After the recent assassination of 33-year-old Charlie Kirk in Orem, Utah, and two weeks later, the attempted assassination of a 6-year old boy in Grand Blanc, Michigan, among others injured and fatally wounded who share my faith, I found myself in a bit of a funk. I wondered about the contemporary, well-used slogan, “How do we make America great again?”
Enter the Vallecito Creek and Pine River drainages, October 2025, 100-year storm event. At its peak in Vallecito Creek, the rainstorm, driven by hurricanes off the California coast, produced flows hovering around 7,000 cubic feet per second. The combined peak flows entering Vallecito Reservoir from Vallecito Creek and the Pine River were around 11,000 cfs. Three times the flow of a typical spring runoff backed by hundreds of inches of annual snowfall accumulation.
The hydrologic forces produced by these flows are near incomprehensible. The aftermath of the storm raised the Vallecito Reservoir approximately 25 vertical feet in a few hours. The tonnage of debris and silt flushed into the reservoir can only be estimated, not accurately computed. The damage this flood-monster left in its wake is incalculable.
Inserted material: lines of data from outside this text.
/-! ### Ill-formed terms: one for each check of WellFormed, and the decoder refuses its packed call -/

theorem test_bxeval_crc_width : (Instr.bxeval (.lit (c 0)) ⟨0, 0⟩ ⟨1, 0⟩).wellFormed = false := by decide

theorem test_bxeval_data_width : (Instr.bxeval (.lit (c 0)) ⟨1, 0⟩ ⟨0, 0⟩).wellFormed = false := by decide

theorem test_inwords_width : (Instr.inwords (.lit ⟨0, 0, 1, false, optNone⟩)).wellFormed = false := by decide

theorem test_inwords_data_width : (Instr.inwords (.lit ⟨0, 1, 0, false, optNone⟩)).wellFormed = false := by decide

theorem test_inwords_polynomial : (Instr.inwords (.lit ⟨2, 1, 1, false, optNone⟩)).wellFormed = false := by decide

theorem test_inwords_refused :
    decode (encode (.inwords (.lit ⟨2, 1, 1, false, optNone⟩))) = .error .illegalOperand := by decide +kernel

theorem test_stepl_empty_word : (Instr.stepl (.call (.lit []) (.lit (d 0)) .cfg)).wellFormed = false := by decide

theorem test_stepl_empty_refused :
    decode (encode (.stepl (.call (.lit []) (.lit (d 0)) .cfg))) = .error .illegalOperand := by decide +kernel

theorem test_stepr_empty_word : (Instr.stepr (.call (.lit []) (.lit (d 0)) .cfg)).wellFormed = false := by decide

theorem test_crcstep_width : (Instr.crcstep (.lit [c 0, c 0]) ⟨1, 0⟩ ⟨1, 0⟩).wellFormed = false := by decide

theorem test_crcstep_data_width : (Instr.crcstep (.lit [c 0]) ⟨1, 0⟩ ⟨0, 0⟩).wellFormed = false := by decide

theorem test_crcstep_refused :
    decode (encode (.crcstep (.lit [c 0, c 0]) ⟨1, 0⟩ ⟨1, 0⟩)) = .error .illegalOperand := by decide +kernel

theorem test_crcref_width : (Instr.crcref ⟨0, 1, 0, 0, 0, false⟩).wellFormed = false := by decide

theorem test_crcref_data_width : (Instr.crcref ⟨1, 0, 0, 0, 0, false⟩).wellFormed = false := by decide

theorem test_walk_width : (Instr.walk (.lit (c 0)) (.value ⟨0, 0⟩ ⟨1, 0⟩)).wellFormed = false := by decide

theorem test_crcstream_width : (Instr.crcstream (.lit [c 0, c 0]) ⟨1, 1, 0, [], 0⟩).wellFormed = false := by decide

theorem test_crcstream_data_width : (Instr.crcstream (.lit [c 0]) ⟨1, 0, 0, [], 0⟩).wellFormed = false := by decide

/-! ### Words written out: the ordinal of R56 first, then the packed operands -/

theorem test_decode_mkin : decode [0x00, 0x00, 0x03] = .ok (.mkin .crc 3, []) := by decide +kernel

theorem test_decode_mkconst : decode [0x01, 0x01] = .ok (.mkconst true, []) := by decide +kernel

/-- R50: tag 0 with payload `2 * 7 + 0`, tag 0 with payload `2 * 0 + 1`. -/
theorem test_decode_mkxor : decode [0x02, 0x03, 0x02, 0x38, 0x04] = .ok (.mkxor (.lit [c 7, d 0]), []) := by
  decide +kernel

theorem test_decode_bxeq : decode [0x03, 0x03, 0x18, 0x01, 0x02] = .ok (.bxeq (.lit (c 3)) (.elem .inCrc 2), []) := by
  decide +kernel

theorem test_decode_bxkey : decode [0x04, 0x03, 0x01] = .ok (.bxkey (.lit zero), []) := by decide +kernel

theorem test_decode_bxeval : decode [0x05, 0x03, 0x05, 0x02, 0x05, 0x01, 0x02] =
    .ok (.bxeval (.lit one) ⟨3, 5⟩ ⟨2, 2⟩, []) := by decide +kernel

theorem test_decode_flatten : decode [0x10, 0x03, 0x0A, 0x00, 0x06, 0x05] =
    .ok (.flatten (.lit (X [c 0, X [one]])), []) := by decide +kernel

theorem test_decode_elim : decode [0x11, 0x03, 0x02] = .ok (.elim (.lit (X [])), []) := by decide +kernel

theorem test_decode_lexsort : decode [0x12, 0x02, 0x00] = .ok (.lexsort (.elem .inData 0), []) := by decide +kernel

/-- R47: the flag set 5 is `flatten` and `lexicographic-sort`. -/
theorem test_decode_simp : decode [0x13, 0x03, 0x04, 0x06, 0x01] =
    .ok (.simplify (.lit (d 0)) (.lit ⟨true, false, true⟩) true, []) := by decide +kernel

theorem test_decode_validate : decode [0x20, 0x01, 0x87, 0x02, 0x08, 0x08, 0x00, 0x07] =
    .ok (.validate (.lit ⟨0x107, 8, 8, false, optAll⟩), []) := by decide +kernel

theorem test_decode_inwords : decode [0x21, 0x01, 0x03, 0x03, 0x02, 0x00, 0x00] =
    .ok (.inwords (.lit ⟨3, 3, 2, false, optNone⟩), []) := by decide +kernel

theorem test_decode_stepl : decode [0x22, 0x01] = .ok (.stepl .run, []) := by decide +kernel

theorem test_decode_stepr : decode [0x23, 0x00, 0x00, 0x02, 0x01, 0x0D] =
    .ok (.stepr (.call (.reg .ww) (.elem .inData 1) (.lit 12)), []) := by decide +kernel

theorem test_decode_gen : decode [0x24, 0x01, 0x0C, 0x04, 0x03, 0x01, 0x02] =
    .ok (.gen (.lit ⟨12, 4, 3, true, ⟨false, true, false⟩⟩), []) := by decide +kernel

theorem test_decode_wnew : decode [0x30, 0x03, 0x02, 0x00, 0x08] = .ok (.wnew (.lit [c 0, c 1]), []) := by
  decide +kernel

theorem test_decode_wget : decode [0x31, 0x00, 0x02] = .ok (.wget (.reg .ww) 2, []) ∧
    decode [0x31, 0x04, 0x02] = .ok (.wget (.reg .out) 2, []) := by decide +kernel

theorem test_decode_wflat : decode [0x32, 0x00, 0x00] = .ok (.wflat (.call (.reg .ww)), []) := by decide +kernel

theorem test_decode_wsimp : decode [0x33, 0x01, 0x01, 0x33, 0x00, 0x01, 0x00, 0x00] =
    .ok (.wsimp (.run true), [0x33, 0x00, 0x01, 0x00, 0x00]) := by decide +kernel

theorem test_decode_crcstep : decode [0x40, 0x00, 0x07, 0xFF, 0x01, 0x07, 0x00] =
    .ok (.crcstep (.reg .ww) ⟨8, 0xFF⟩ ⟨8, 0⟩, []) := by decide +kernel

theorem test_decode_crcref : decode [0x41, 0x03, 0x02, 0x0A, 0x05, 0x0C, 0x01] =
    .ok (.crcref ⟨4, 3, 0xA, 5, 0xC, true⟩, []) := by decide +kernel

theorem test_decode_walk : decode [0x42, 0x00, 0x01, 0x00, 0x01, 0x01, 0x00] =
    .ok (.walk (.elem .ww 1) (.text .call .xorWord false), []) := by decide +kernel

theorem test_decode_crcstream : decode [0x43, 0x00, 0x07, 0x07, 0x5A, 0x01, 0x31, 0xFF, 0x01] =
    .ok (.crcstream (.reg .ww) ⟨8, 8, 0x5A, [0x31], 0xFF⟩, []) := by decide +kernel

theorem test_decode_bitrev : decode [0x44, 0x08, 0x07] = .ok (.bitrev ⟨8, 0x07⟩, []) := by decide +kernel

/-- V-E10: ordinals that R56 does not list. -/
theorem test_decode_unlisted : decode [0x06] = .error (.unknownOrdinal 0x06) ∧
    decode [0x50] = .error (.unknownOrdinal 0x50) ∧ decode [0x14] = .error (.unknownOrdinal 0x14) := by decide +kernel

/-- V-E9: node tag 3. -/
theorem test_decode_tag3 : decode [0x04, 0x03, 0x03] = .error .reservedTag := by decide +kernel

/-- Every row of the opcode table, its operands zero, is decoded and runs as the first call after reset, to a next state. -/
theorem test_table_rows : ∀ o ∈ [0x00, 0x01, 0x02, 0x03, 0x04, 0x05, 0x10, 0x11, 0x12, 0x13, 0x20, 0x21, 0x22, 0x23, 0x24,
      0x30, 0x31, 0x32, 0x33, 0x40, 0x41, 0x42, 0x43, 0x44],
    (decodeTableWord 8 o).map Instr.ordinal = some o ∧
    (stateOf (step (State.reset.withFetchWord 8 o))).isSome = true := by decide +kernel

/-! ### The Bit Expression Model -/

/-- V-B2. -/
theorem test_mkin : delivered (.mkin .data 12) .reset = some (.expr (d 12)) := by decide +kernel

/-- V-B3. -/
theorem test_mkconst : delivered (.mkconst true) .reset = some (.expr one) := by decide +kernel

/-- V-B6. -/
theorem test_mkxor : delivered (.mkxor (.lit [c 0, X [c 0, d 0], c 0])) .reset =
    some (.expr (X [c 0, X [c 0, d 0], c 0])) := by decide +kernel

/-- V-B7. -/
theorem test_mkxor_empty : exec (.mkxor (.lit [])) .reset = .fault (.contractViolation .emptyXor) :=
  eq_fault (by decide +kernel)

/-- spec/92_eei_decisions.md D13: an operand that holds an empty `Xor`, where the result would not need its value. -/
theorem test_empty_operand : ∀ i ∈ [Instr.mkxor (.lit [c 0, X []]), .bxeq (.lit (X [])) (.lit (X [])),
      .stepl (.call (.reg .ww) (.lit (X [])) .cfg), .stepr (.call (.reg .ww) (.lit (X [])) .cfg)],
    exec i run1 = .fault (.contractViolation .emptyXor) := fun i hi => eq_fault (by revert i; decide +kernel)

/-- V-B11. -/
theorem test_bxeq_order : delivered (.bxeq (.lit (X [c 0, d 0])) (.lit (X [d 0, c 0]))) .reset = some (.bool false) := by
  decide +kernel

/-- V-B14. -/
theorem test_bxeq_nested : delivered (.bxeq (.lit (X [c 0, X [d 0]])) (.lit (X [c 0, X [d 0]]))) .reset =
    some (.bool true) := by decide +kernel

/-- V-B16. -/
theorem test_bxkey_leaf : delivered (.bxkey (.lit (d 12))) .reset =
    some (.key ['d', 'a', 't', 'a', '0', '0', '0', '0', '0', '1', '2']) := by decide +kernel

/-- V-B19. -/
theorem test_bxkey_nested : delivered (.bxkey (.lit (X [c 1, X [d 0, one]]))) .reset =
    some (.key "crc0000001data00000001".toList) := by decide +kernel

/-- V-B26. -/
theorem test_bxeval : delivered (.bxeval (.lit (X [c 0, X [c 2, d 1]])) ⟨3, 0b101⟩ ⟨2, 0b10⟩) .reset =
    some (.bit true) := by decide +kernel

/-- V-B30. -/
theorem test_bxeval_out_of_range : exec (.bxeval (.lit (c 3)) ⟨3, 0⟩ ⟨2, 0⟩) .reset =
    .fault (.contractViolation .indexOutOfRange) := eq_fault (by decide +kernel)

/-! ### The XOR Simplifier -/

/-- V-S4. -/
theorem test_flatten : delivered (.flatten (.lit (X [X [c 0, X [c 1, X [c 2]]], d 0]))) .reset =
    some (.expr (X [c 0, c 1, c 2, d 0])) := by decide +kernel

/-- V-S4b. -/
theorem test_flatten_empty : exec (.flatten (.lit (X [c 0, X []]))) .reset = .fault (.contractViolation .emptyXor) :=
  eq_fault (by decide +kernel)

/-- V-S9. -/
theorem test_elim_ones : delivered (.elim (.lit (X [one, c 0, zero, one, one]))) .reset =
    some (.expr (X [c 0, one])) := by decide +kernel

/-- V-S7. -/
theorem test_elim_mixed : delivered (.elim (.lit (X [d 1, c 0, d 1, c 2, c 0, c 0]))) .reset =
    some (.expr (X [c 0, c 2])) := by decide +kernel

/-- V-S20. -/
theorem test_lexsort : delivered (.lexsort (.lit (X [d 0, c 2, one, c 10, c 9]))) .reset =
    some (.expr (X [one, c 2, c 9, c 10, d 0])) := by decide +kernel

/-- V-S23. -/
theorem test_lexsort_stable : delivered (.lexsort (.lit (X [d 0, X [c 5], c 5]))) .reset =
    some (.expr (X [X [c 5], c 5, d 0])) := by decide +kernel

/-- V-S31. -/
theorem test_simp_no_elim : delivered
    (.simplify (.lit (X [zero, X [c 2, d 1], X [c 1, X [c 2, d 0]]])) (.lit ⟨true, false, true⟩) true) .reset =
    some (.expr (X [zero, c 2, d 1, c 1, c 2, d 0])) := by decide +kernel

/-- V-S35. -/
theorem test_simp_all : delivered
    (.simplify (.lit (X [zero, X [c 2, d 1], X [c 1, X [c 2, d 0]]])) (.lit optAll) true) .reset =
    some (.expr (X [c 1, d 0, d 1])) := by decide +kernel

/-! ### The Register Unroll Algorithm -/

/-- V-U3a: the first failing check. -/
theorem test_validate_first_check : delivered (.validate (.lit ⟨1, 0, 0, false, optNone⟩)) .reset =
    some (.failure (.invalidConfiguration .crcWidth)) := by decide +kernel

/-- V-U4a and program 6, beside a running run, which goes on (R127). -/
theorem test_validate_polynomial : deliveredBeside (.validate (.lit ⟨0x107, 8, 8, false, optAll⟩)) steppedRun =
    some (.failure (.invalidConfiguration .polynomial)) := by decide +kernel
More so, when one considers the lives and dreams of those whose homes and properties were damaged – some beyond recognition.
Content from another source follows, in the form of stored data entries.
/-- The TCU. -/
structure Tcu where
  /-- aspect table, entry c for track code c; empty where it does not exist (R76) -/
  aspects : List AspectEntry
  /-- when the last strobe since RUNNING entry was taken (R78) -/
  lastStrobe : Option Nat
  lastSampled : BitVec 4
  /-- a code and its repeat count (R79) -/
  candidate : Option (BitVec 4 × Nat)
  state : CodeState
  confirmed : Option (BitVec 4)
  received : Option Aspect
  /-- loss timer (R82) -/
  loss : Timer
  /-- hold timer (R83) -/
  hold : Timer
  /-- the territory is UNCODED (R86) -/
  uncoded : Bool
  /-- the last word of the ASPECT record the TCU has taken (R91) -/
  written : Option Word
  /-- the ASPECT record is STALE, as the TCU has been told (R89) -/
  aspectStale : Bool
  displayed : Option Aspect
  deriving DecidableEq, Repr

/-! ## The fault list unit (chapter 6) -/

/-- Severities, A the gravest (R101). -/
inductive Severity where
  | a
  | b
  | c
  deriving DecidableEq, Repr

/-- Entry states (R101). -/
inductive EntryState where
  | activeUnacked
  | activeAcked
  | clearedUnacked
  deriving DecidableEq, Repr

/-- An entry of the fault list (R101). -/
structure Entry where
  unit : BitVec 4
  code : BitVec 12
  severity : Severity
  text : BitVec 10
  state : EntryState
  arrival : BitVec 16
  deriving DecidableEq, Repr

/-- A fault message: what a RAISE or a CLEAR carries (R97, R100). -/
structure FaultMsg where
  unit : BitVec 4
  code : BitVec 12
  severity : Severity
  text : BitVec 10
  deriving DecidableEq, Repr

/-- The partial computer message (R97); `clears` is the action CLEAR. -/
inductive PartialMsg where
  | none
  | one (unit : BitVec 4) (code : BitVec 12)
  | two (unit : BitVec 4) (code : BitVec 12) (severity : Severity) (clears : Bool)
  deriving DecidableEq, Repr

/-- The FLU. -/
structure Flu where
  partialMsg : PartialMsg
  /-- the fault list in display order (R103) -/
  list : List Entry
  /-- arrival number of the live entry inserted earliest (R102) -/
  base : Option (BitVec 16)
  counter : BitVec 16
  deriving DecidableEq, Repr

/-! ## The annunciation unit (chapters 4, 5 and 7) -/

/-- Overspeed stages (R70). -/
inductive Stage where
  | normal
  | warning
  | alarm
  | suspended
  deriving DecidableEq, Repr

/-- Sounding patterns (R120). -/
inductive Pattern where
  | none
  | chime
  | repeatChime
  | intermittent
  | continuous
  deriving DecidableEq, Repr

/-- The ANU's copy of the ASU's published values (R70, R117). -/
structure CompletionCopy where
  selected : Option Nat
  direction : Direction
  failed1 : Bool
  failed2 : Bool
  persistent : Bool
  dirDis : Bool
  deriving DecidableEq, Repr

/-- The list summary (R117). -/
structure ListSummary where
  /-- any severity A entry is unacknowledged -/
  anyAUnacked : Bool
  /-- any entry is unacknowledged -/
  anyUnacked : Bool
  entries : Nat
  unacked : Nat
  deriving DecidableEq, Repr

/-- A push-button: its line, its debounced level (true: PRESSED) and its debounce timer (R124). -/
structure ButtonState where
  line : Bool
  pressed : Bool
  timer : Timer
  deriving DecidableEq, Repr

/-- The ANU. -/
structure Anu where
  stage : Stage
  /-- R, in tenths (R70) -/
  reference : Option Nat
  copy : Option CompletionCopy
  /-- restriction acknowledgement is pending (R94) -/
  pendingAck : Bool
  /-- acknowledgement timer (R95) -/
  ackTimer : Timer
  /-- rank of the last displayed aspect taken (R94) -/
  rank : Option Nat
  /-- flash phase, true for on (R118) -/
  phase : Bool
  flash : Timer
  fns : LampValues
  /-- stale count (R117) -/
  staleCount : Nat
  summary : ListSummary
  /-- S, the number of FAULT_SLOT records (R117) -/
  slots : Nat
  /-- the code state is HOLDING or LOST, as handed (R117) -/
  codeLost : Bool
  /-- the territory is UNCODED, as handed (R117) -/
  uncoded : Bool
  sounding : Pattern
  cadence : Timer
  /-- the BUZ line (R121) -/
  buz : Bool
  ackb : ButtonState
  ltstb : ButtonState
  lockout : Timer
  testActive : Bool
  test : Timer
  deriving DecidableEq, Repr

/-! ## The memory write queue (chapter 9) -/

/-- An origin of own writes (R144): a field, or a report or mirror word by its offset from 1F00h. -/
inductive Origin where
  | field (index : Nat)
  | report (offset : Nat)
  deriving DecidableEq, Repr

/-- An entry of the own-write queue, and a request for one (R144, R145). -/
structure OwnWrite where
  addr : Addr
  value : Word
  origin : Origin
  deriving DecidableEq, Repr

/-- The MWQ. -/
structure Mwq where
  /-- the own-write queue, head first (R145) -/
  queue : List OwnWrite
  /-- the repaint-pending set, in repaint order (R146) -/
  marks : List Origin
  /-- the turn is QUEUE (R149) -/
  queueTurn : Bool
  /-- the memory values of the origins, by address; unlisted is unknown (R144) -/
  known : List (Nat × Word)
  /-- the field drain notice has been given since the STANDBY entry (R152) -/
  drainGiven : Bool
  deriving DecidableEq, Repr

/-! ## The report unit (chapter 10) -/

/-- The events of the event word, in order from bit 0 (R158, 13.7). -/
inductive Event where
  | ad
  | ow
  | oa
  | fa
  | fl
  | fs
  | st
  | cf
  | ci
  | tr
  | pc
  | sc
  deriving DecidableEq, Repr

/-- Every published value of the ASU, as the RPU receives them (R56). Report words 1F01h–1F04h show all but the
supplier and the display speed (R155). -/
structure AsuReport where
  selected : Option Nat
  supplier : Option AxleChannel
  /-- display speed, km/h -/
  d : Option Nat
  v1 : Nat
  v2 : Nat
  failed1 : Bool
  failed2 : Bool
  dir1 : Direction
  dir2 : Direction
  direction : Direction
  persistent : Bool
  dirDis : Bool
  deriving DecidableEq, Repr

/-- The RPU: the items its words are laid out from (R155, chapter 13). -/
structure Rpu where
  /-- 1F00h -/
  op : OpState
  standbyReq : Bool
  codeState : CodeState
  stage : Stage
  /-- 1F00h and 1F0Dh -/
  uncoded : Bool
  lampTest : Bool
  restriction : Bool
  /-- 1F01h–1F04h -/
  asu : AsuReport
  /-- 1F05h -/
  lastSampled : BitVec 4
  confirmed : Option (BitVec 4)
  receivedNo : Option Nat
  /-- 1F06h: the displayed aspect, its `ceiling` here being C -/
  displayed : Option Aspect
  /-- 1F07h, the event word -/
  events : Word
  /-- 1F08h, the interrupt enable -/
  enable : Word
  /-- the INTR line (R161) -/
  intr : Bool
  /-- 1F09h and the mirror -/
  list : List Entry
  /-- 1F0Ah–1F0Ch -/
  bitmap : BitVec 48
  /-- 1F0Eh -/
  verdict : Verdict
  failures : Nat
  failOff : BitVec 8
  /-- 1F0Fh -/
  cause : Cause
  deriving DecidableEq, Repr

/-! ## Hand-overs in flight (log 1) -/

/-- One item of a hand-over to the RPU (R155). -/
inductive ReportItem where
  /-- operating state and standby-request flag, 1F00h -/
  | opState (op : OpState) (standbyReq : Bool)
  /-- code state, 1F00h -/
  | codeState (state : CodeState)
  /-- territory, 1F00h and 1F0Dh -/
  | territory (uncoded : Bool)
  /-- overspeed stage, 1F00h -/
  | stage (stage : Stage)
  /-- restriction pending flag, 1F00h -/
  | restriction (pending : Bool)
  /-- lamp test flag, 1F00h -/
  | lampTest (active : Bool)
  /-- the ASU's published values, 1F01h–1F04h -/
  | published (values : AsuReport)
  /-- 1F05h -/
  | codes (lastSampled : BitVec 4) (confirmed : Option (BitVec 4)) (receivedNo : Option Nat)
  /-- 1F06h; `ceiling` is C -/
  | displayed (aspect : Option Aspect)
  /-- stale set, 1F0Ah–1F0Ch -/
  | staleSet (bitmap : BitVec 48)
  /-- verdict, failure count, failing offset, 1F0Eh -/
  | loadState (verdict : Verdict) (failures : Nat) (failOff : BitVec 8)
  deriving DecidableEq, Repr

/-- A request to the FLU (R109). -/
inductive FluRequest where
  | raise (msg : FaultMsg)
  | clear (msg : FaultMsg)
  | acknowledge
  deriving DecidableEq, Repr

/-- An input of a lamp function handed by the TCU (R117). -/
inductive FunctionInput where
  | codeLost (value : Bool)
  | uncoded (value : Bool)
  deriving DecidableEq, Repr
What happened before, during the storm, and will remain in motion for months and years ahead, speaks volumes about who we really are as a community and country.
Leadership in La Plata County, and unprecedented volunteer efforts, quickly mobilized. The battle cry moving into the storm was “no loss of human life and minimize property damage.” In a word – relief! No identification of one’s political affiliation was sought to qualify victims for varying degrees of relief. All were simply on equal footing, comprising the human family that makes up La Plata County in the United States of America.
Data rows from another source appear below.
-- ==== Sys2Proof/Machine/Reset.lean ====
section
/-! DEFINITION. Reset and release (12.1): the PWRG and WRST inputs, the settle time, what each reset keeps, and the
release as one operation. -/

namespace Sys2Proof.Machine

/-! ## Entry to RESET (R172, R174) -/

/-- The CSU in RESET: a power reset clears the shadow and the lock, a warm reset keeps them (R163, R174); the inputs,
the SOLO latch and the reset cause stay (R173, R180). -/
def Csu.inReset (c : Csu) (power : Bool) : Csu :=
  { Csu.reset with
    pwrg := c.pwrg, wrst := c.wrst, powerReset := power, solo := c.solo, cabLine := c.cabLine, cause := c.cause
    shadow := if power then [] else c.shadow
    locked := if power then false else c.locked }

/-- The part in RESET (R17, R57, R81, R112–R114, R132, R154, R156, R172): everything in flight is abandoned; memory
keeps its words; a held computer cycle stays held (R18). -/
def State.enterReset (s : State) (power : Bool) : State :=
  { s with
    inFlight := []
    csu := s.csu.inReset power
    fsu := .reset
    asu := .reset
    tcu := .reset
    flu := if power then .reset else s.flu.warm
    anu := .reset s.anu.ackb.line s.anu.ltstb.line
    mwq := .reset
    rpu := .reset }

/-! ## Release (R173) -/

/-- The debounced level of a button at release is its line's level, with no press (R124). -/
def ButtonState.released (b : ButtonState) (timer : Timer) : ButtonState :=
  { line := b.line, pressed := b.line, timer := timer }

/-- The requests for the sixteen report words and the sixty-four mirror words, in order of address (R156). -/
def Rpu.allRequests (r : Rpu) : List OwnWrite :=
  (reportOffsets ++ mirrorOffsets).map fun k => { addr := reportAddr k, value := r.content k, origin := .report k }

/-- The RPU's contents at a release: the items of their own after a reset, with the list and the load state as they
are (R112, R156; log 11). -/
def State.rpuAtRelease (s : State) (c : Csu) (next : OpState) : Rpu :=
  { Rpu.reset with op := next, list := s.flu.list, verdict := c.verdict, failures := c.failures
                   failOff := c.failOff, cause := c.cause }

/-- What the blocks start from at a release, before the entry: the SOLO latch, the filters, the cause, the RPU's
contents with the list and the load state, the ANU's list summary, and all eighty report requests in the queue
(R112, R124, R156, R173, R176; log 11). `c` is the CSU as the release leaves it. -/
def State.atRelease (s : State) (c : Csu) (next : OpState) : State :=
  let timer := s.startTimer Config.buttonDebounce
  { s with
    csu := { c with cabActive := true, cabTimer := s.startTimer Config.cabDebounce, powerReset := false }
    anu := { s.anu with summary := summaryOf s.flu.list, ackb := s.anu.ackb.released timer
                        ltstb := s.anu.ltstb.released timer }
    rpu := s.rpuAtRelease c next
    mwq := s.mwq.enqueueAll (s.rpuAtRelease c next).allRequests }

/-- The offset a failed check names (R163). -/
def failOffset : CheckResult → BitVec 8
  | .pass => 0
  | .crcFails => 0xFF
  | .contentFails o => BitVec.ofNat 8 o

/-- A release with a retained image, by the result of the retained check: RUNNING with the image kept, or LOADING
(R171, R173). `c` carries the SOLO latch. -/
def State.releaseRetained (s : State) (c : Csu) : CheckResult → State
  | .pass =>
    let d := { c with cause := .warmImageKept, verdict := .accepted, failures := 0, failOff := 0 }
    ((s.atRelease d .running).takeImage).enterRunning
  | result =>
    let d := { c with cause := .warmImageLost, verdict := .retainedFail, failures := 0
                      failOff := failOffset result }
    (s.atRelease d .loading).enterLoading .retainedFail (failOffset result)

/-- The release with the next state chosen by the class of the reset, the lock and the retained check (R171, R173). -/
def State.releaseTo (s : State) (solo : Bool) : State :=
  let c := { s.csu with solo := solo }
  if s.csu.powerReset then
    (s.atRelease { c with cause := .power } .loading).enterLoading .pending 0
  else if !s.csu.locked then
    (s.atRelease { c with cause := .warm } .loading).enterLoading .pending 0
  else s.releaseRetained c (checkImage s.csu.shadow)

/-- A computer cycle held through RESET is taken in the state entered: the turn is COMPUTER after a reset, so it is
granted before any own write (R18, R149, R154; log 5). -/
def State.takeHeld (s : State) : State :=
  match s.held with
  | some c => s.computerCycle c
  | none => s

/-- The release (R173), and the take of a held cycle. -/
def State.release (s : State) (solo : Bool) : State := (s.releaseTo solo).takeHeld

/-! ## The reset inputs (R172) -/

/-- PWRG_FALL: RESET as a power reset; a settle time in progress ends (R172). A fall of a low line is none (log 2). -/
def execPwrgFall (s : State) : Host.Outcome State Fault Refusal :=
  .next <|
    if s.csu.pwrg then { s with csu := { s.csu with pwrg := false } }.enterReset true else s

/-- PWRG_RISE: the settle time starts (R172). -/
def execPwrgRise (s : State) : Host.Outcome State Fault Refusal :=
  .next <|
    if s.csu.pwrg then s
    else { s with csu := { s.csu with pwrg := true, settle := s.startTimer Config.settleTime } }

/-- SETTLE_TIME_EXPIRY: the settle time ends; with WRST high the part is released (R172, R173). -/
def execSettleTimeExpiry (solo : Bool) (s : State) : Host.Outcome State Fault Refusal :=
  .next <|
    match s.csu.settle with
    | some expiry =>
      let s1 := s.reach expiry
      let s2 := { s1 with csu := { s1.csu with settle := none } }
      if s.csu.wrst then s2.release solo else s2
    | none => s

/-- WRST_FALL: the part enters RESET; in RESET the line alone changes (R172). -/
def execWrstFall (s : State) : Host.Outcome State Fault Refusal :=
  .next <|
    if s.csu.wrst then
      let s1 := { s with csu := { s.csu with wrst := false } }
      if s.csu.op = .reset then s1 else s1.enterReset false
    else s

/-- WRST_RISE: with PWRG high and no settle time running the part is released (R172, R173). -/
def execWrstRise (solo : Bool) (s : State) : Host.Outcome State Fault Refusal :=
  .next <|
    if s.csu.wrst then s
    else
      let s1 := { s with csu := { s.csu with wrst := true } }
      if s.csu.pwrg = true ∧ s.csu.settle = none then s1.release solo else s1

end Sys2Proof.Machine
end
Hundreds of people swung into action. They filled and placed sandbags around crucial road and bridge structures, and cleared the seemingly endless accumulation of debris away from water conveyance structures, the loss of which from erosion threatened human safe passage at critical transportation points.
They donated equipment, muscle and clarity of thought on the sequence of what needed to be done next to reach the goal of “no loss of human life and minimize property damage.” They made phone calls to check on the well-being of family, friends and strangers in the storm’s path.
They came from as far away as Virginia and points in between to share knowledge about dealing with and minimizing floodwater damage, drawing on lessons learned from past flooding events across the nation, with emphasis on the 2013 Colorado South Platte River flood. They logged long hours in a short period of time, preparing for, conducting, monitoring, and coordinating oversight work and meetings focused on beating back the ravaging water-monster and attaining the above goal’s objectives.
The Upper Pine Fire Protection District, La Plata County Sheriff’s Office, La Plata County Emergency Response Management, and their respective staffs and associates, turned in flawless efforts under the respective direction of Bruce Evans, Sean Smith and Shawna Lagarza. (I’ve been a horse sale auctioneer for over 35 years, and I’m unable to communicate with the speed and clarity of the farm- and ranch-raised Shawna.)
La Plata County Commissioners Marsha Porter-Norton, Matt Salka and Elizabeth Philbrick were frequently present, asking what they could do and where they could help. Rep. Jeff Hurd (with his young son Vincent in tow) toured the devastation and expressed similar sentiments. The list of the unnamed good Samaritans is longer than a Kansas well rope.
As touched on above, the Sheriff’s deputies, La Plata County Road and Bridge staff, and Upper Pine fire fighters were nothing short of top-flight, top-draw and top-shelf. The vast majority of those affected by the event were stoic and resilient. Perhaps saving their shattered, frayed emotions for private, unrevealed times.
Each time, while traveling as a passenger with Smith and others, I left the disaster site, with the funk that had beset me giving way to the realization that perhaps La Plata County, Colorado, isn’t that much different from the hundreds of other counties that span and dot the nation’s landscape from sea to shining sea.
Are there local and national human-interaction problems and polarizing differences that vie for our attention, correction and are directly responsible for the tragic deaths noted above? Of course. But, by design, these and other volatile social differences and obstacles have been with us since the infancy of our nation, and have been present since the dawning of recorded time.
From the passenger window, I’m reminded that when disaster strikes, we are tested – as a community and a country. In those moments, our collective greatness is revealed in the kindness, compassion and desire to be peacemakers that carry us through the ordinary days between the storms.
Perhaps the key here is a caution Shawna shared at one of our many briefing meetings that struck home for me: “ … Remember, words really do matter.”
May God bless us all with patience, understanding, virtue and love toward each other in the best and worst of times.
Ken Beck has served as superintendent of the Pine River Irrigation District since 2016. Previously, he had a 31-year career with the Bureau of Reclamation.